At some point you need pattern matching when you don't want to use Eq. E.g. you could define

isEmpty :: Tree -> Bool
isEmpty Null = True
isEmpty _ = False

sumOfValues2 :: Tree -> Int
sumOfValues2 Null = 0
sumOfValues2 (Node t1 v t2)
    | isEmpty t1 && isEmpty t2 = v
    | isEmpty t1 = v + (sumOfValues2 t2)
    | isEmpty t2 = v + (sumOfValues2 t1)
    | otherwise = v + (sumOfValues2 t1) + (sumOfValues2 t2)

BTW, you don't need all that cases, just this:

sumOfValues :: Tree -> Int
sumOfValues Null = 0
sumOfValues (Node t1 v t2) = v + (sumOfValues t1) + (sumOfValues t2)
1
votes

Pattern matching depends on the syntax. E.g. if you write a pattern involving constructors, pattern matching by constructors is what you'll get. If you write a pattern involving litteral expressions (and litteral floating point values or integers are just that) you get an equality test (from the Eq class) using whatever overloaded definition of the (==) operator your type may provide.

So if you overload your Fred data type which is of class Num and has a constructor, also called Fred you could define equality against Integers by checking if the given Integer is 1. Now in that weird scenario, unless I'm overlooking something, the following ought to work:

getFred :: Fred -- get a Fred
getFred = Fred -- invoke the Fred constructor

testFred :: Fred -> Bool -- tests if Fred's equality operator considers 1 equal to Fred
testFred 1 = True -- overloaded (==) tests against 1, so should be true
testFred _ = False -- shouldn't happen, then...

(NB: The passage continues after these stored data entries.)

theorem zipIdx_clean (bs : List Nat) (k : Nat) :
    ((bs.map (fun b => (⟨BitVec.ofNat 8 b, false⟩ : MByte))).zipIdx k).filter (fun e => e.1.poison) = [] := by
  induction bs generalizing k with
  | nil => rfl
  | cons b r ih => simp [List.zipIdx_cons, ih]

theorem stagingSrc_partState (bs : List Nat) : (partStateOf bs).stagingSrc bs.length = ⟨bs.map (· % 256), []⟩ := by
  have h := SMap.getRun_setRun (bs.map (fun b => (⟨BitVec.ofNat 8 b, false⟩ : MByte))) s0.loader.staging .unwritten 0
  rw [List.length_map] at h
  have h' : (partStateOf bs).loader.staging.getRun .unwritten 0 bs.length = bs.map (fun b => (⟨BitVec.ofNat 8 b, false⟩ : MByte)) := h
  unfold State.stagingSrc
  rw [h']
  simp only [zipIdx_clean]
  simp [List.map_map, Function.comp_def]

theorem slotSrc_endState (bs : List Nat) (hn : 64 ≤ bs.length) :
    (endStateOf bs).slotSrc 2 bs.length ((bs.take 64).take bs.length) = endSrcOf bs := by
  have h := SMap.getRun_setRun (bs.map (BitVec.ofNat 8)) s0.mram.bytes 0 (slotBase 2)
  rw [List.length_map] at h
  have hb : (endStateOf bs).mramRun (slotBase 2) bs.length = bs.map (· % 256) := by
    have := congrArg (List.map (fun b : Byte => b.toNat)) (show (List.range bs.length).map (fun i => (endStateOf bs).mramByte (slotBase 2 + i)) =
      bs.map (BitVec.ofNat 8) from h)
    simpa [State.mramRun, List.map_map, Function.comp_def] using this
  have hp : ∀ a, (endStateOf bs).mramBad a = false := by
    intro a
    have e : (endStateOf bs).mram.err = [] := rfl
    simp [State.mramBad, e, SMap.get]
  have hl : (bs.take 64).take bs.length = bs.take 64 := by rw [List.take_take, Nat.min_eq_right hn]
  have h64 : (bs.take 64).length = 64 := by rw [List.length_take, Nat.min_eq_left hn]
  unfold State.slotSrc
  rw [hl, hb, h64, endSrcOf]
  refine congrArg (ImgSrc.mk _) (List.filter_eq_nil_iff.2 ?_)
  intro i hi
  simp [hp]

/-- Reading words of which none has an error changes nothing. -/
theorem mramScan_clean (s : State) (a n : Nat) (he : s.mram.err = []) (hr : (s.addTo LOADER.MRAM_CE_CNT.f 0).regs = s.regs) :
    (s.mramUpsets a []).mramScan a n = s := by
  have f : ∀ e, s.mramFaults a n e = 0 := by intro e; simp [State.mramFaults, he]
  have u : s.mramUpsets a [] = s := rfl
  have q : s.addTo LOADER.MRAM_CE_CNT.f 0 = { s with regs := (s.addTo LOADER.MRAM_CE_CNT.f 0).regs } := rfl
  rw [u]
  simp only [State.mramScan, State.mramPoison, f, State.onlyIf]
  rw [q, hr]
  simp

/-- The signed images pass. -/
theorem partPasses : (partState.checkImage (partState.stagingSrc partImage.length) (.part partImage.length)).1 = 0 := by
  rw [show partState.stagingSrc partImage.length = partSrc from stagingSrc_partState partImage,
    checkImage_passes partState partSrc (.part partImage.length) 2 384 3 _ _ (by decide +kernel) (by decide +kernel)
    (by decide +kernel) rfl rfl (by decide +kernel) (by decide +kernel) (by decide +kernel)]
theorem endPasses :
    let u := (endState.mramUpsets (slotBase 2) []).mramScan (slotBase 2) fullImage.length
    (u.checkImage (u.slotSrc 2 fullImage.length ((fullImage.take 64).take fullImage.length)) (.slotEnd fullImage.length)).1 = 0 := by
  have e : (endState.mramUpsets (slotBase 2) []).mramScan (slotBase 2) fullImage.length = endState :=
    mramScan_clean endState _ _ rfl (by decide +kernel)
  rw [e]
  dsimp only
  rw [show endState.slotSrc 2 fullImage.length ((fullImage.take 64).take fullImage.length) = endSrc from
    slotSrc_endState fullImage (by decide +kernel), checkImage_passes endState endSrc (.slotEnd fullImage.length) 8 800 0xFF _ _ (by decide +kernel)
    (by decide +kernel) (by decide +kernel) rfl rfl (by decide +kernel) (by decide +kernel) (by decide +kernel)]

theorem witness_SlotWrites :
    ((taken .loader (cmd 1 1 [2]) (regs hot)).loaderHead 1 = some (cmd 1 1 [2]) ∧
      (taken .loader (cmd 1 1 [2]) (regs hot)).mramRefused = true) ∧
    ((taken .loader (cmd 1 1 [2]) (regs [(THERM.THERM_STAT_MRAM_WRITE_OK.f, 1)])).mramRefused = false ∧
      (taken .loader (cmd 1 1 [2]) (regs [(THERM.THERM_STAT_MRAM_WRITE_OK.f, 1)])).loaderHead 1 = some (cmd 1 1 [2])) ∧
    ((chunkState 3145728 1 true []).loaderHead 2 = some (cmd 1 2 [1]) ∧
      (chunkState 3145728 1 true []).loader.write = some ⟨2, 3145728, List.replicate 64 1⟩ ∧ 3145728 < 3145728 + 1) ∧
    ((chunkState 60 16 true []).loaderHead 2 = some (cmd 1 2 [16]) ∧ (chunkState 60 16 true []).stagingBad 16 = none ∧
      (chunkState 60 16 true []).mramRefused = false ∧ 60 + 16 ≤ 3145728) ∧
    ((chunkState 3145712 16 true []).stagingBad 16 = none ∧ (chunkState 3145712 16 true hot).mramRefused = true ∧
      3145712 + 16 ≤ 3145728) ∧
    ((chunkState 0 1 false []).loaderHead 2 = some (cmd 1 2 [1]) ∧ ((chunkState 0 1 false []).stagingBad 1).isSome = true) ∧
    ((taken .loader (cmd 1 3 []) (chunkState 0 1 true [])).loader.write.isSome = true ∧
      (endState.loaderHead 3 = some (cmd 1 3 []) ∧ endState.loader.write = some ⟨2, fullImage.length, fullImage.take 64⟩ ∧
        endState.mramRefused = false)) ∧
    ((taken .loader (cmd 1 3 []) s0).loaderHead 3 = some (cmd 1 3 []) ∧ s0.loader.write = none ∧
      (taken .loader (cmd 1 2 [1]) s0).loaderHead 2 = some (cmd 1 2 [1])) :=
  ⟨by decide, by decide, by decide +kernel, by decide +kernel, by decide +kernel, by decide +kernel,
    ⟨by decide +kernel, by decide +kernel, by decide +kernel, by decide +kernel⟩, by decide⟩

/-- An empty slot's end fails, and so does that of a short image with a lost word. -/
theorem witness_SlotWrites_code :
    (let u := ((taken .loader (cmd 1 3 []) (chunkState 0 1 true [])).mramUpsets (slotBase 2) []).mramScan (slotBase 2) 0;
      (u.checkImage (u.slotSrc 2 0 []) (.slotEnd 0)).1 ≠ 0) ∧
    (let u := ((endStateOf (List.replicate 72 1)).mramUpsets (slotBase 2) [(8, .multi)]).mramScan (slotBase 2) 72;
      (u.checkImage (u.slotSrc 2 72 (List.replicate 64 1)) (.slotEnd 72)).1 ≠ 0) := by
  decide +kernel

/-- A boot load tries the slots of the list. -/
def bootState (l : List Nat) : State := { s0 with ctx := { s0.ctx with ready := true }, loader := { s0.loader with toTry := l } }
def someImage : Image :=
  { slot := 1, serial := 9, lock := true, debug := false, key := 0
    sections := [0, 1, 2, 3].map (fun r => (⟨1, r, mapOff r⟩ : Section)) ++ [⟨5, 0xFF, leBytes 4 16 ++ leBytes 4 20 ++ leBytes 4 16 ++ leBytes 4 0 ++
      List.replicate 16 1⟩] }
def acceptedState : State := { s0 with loader := { s0.loader with accepted := some someImage } }
def thePart : Partial := { region := 3, tilemap := mapOff 3, datapath := none, reginit := [] }
def outageState : State :=
  let s := taken .loader (cmd 1 0 [384]) s0
  { s with loader := { s.loader with part := some thePart, retained := some blankImage } }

isFredOne = testFred $ getFred -- returns True
1
votes

You can think of the data constructors as tags. To do a pattern matching on a value of Tree, the compiled code extracts the tag and just knows which branch to dispatch to. It doesn't care about the real value, so you don't need Eq.

0
votes

I justify this type of thing to myself by saying that pattern matching is core to what Haskell is - the Eq typeclass is not.

So while there are features similar to pattern matching which require Eq, they are not pattern matching and could be implemented on top of pattern matching.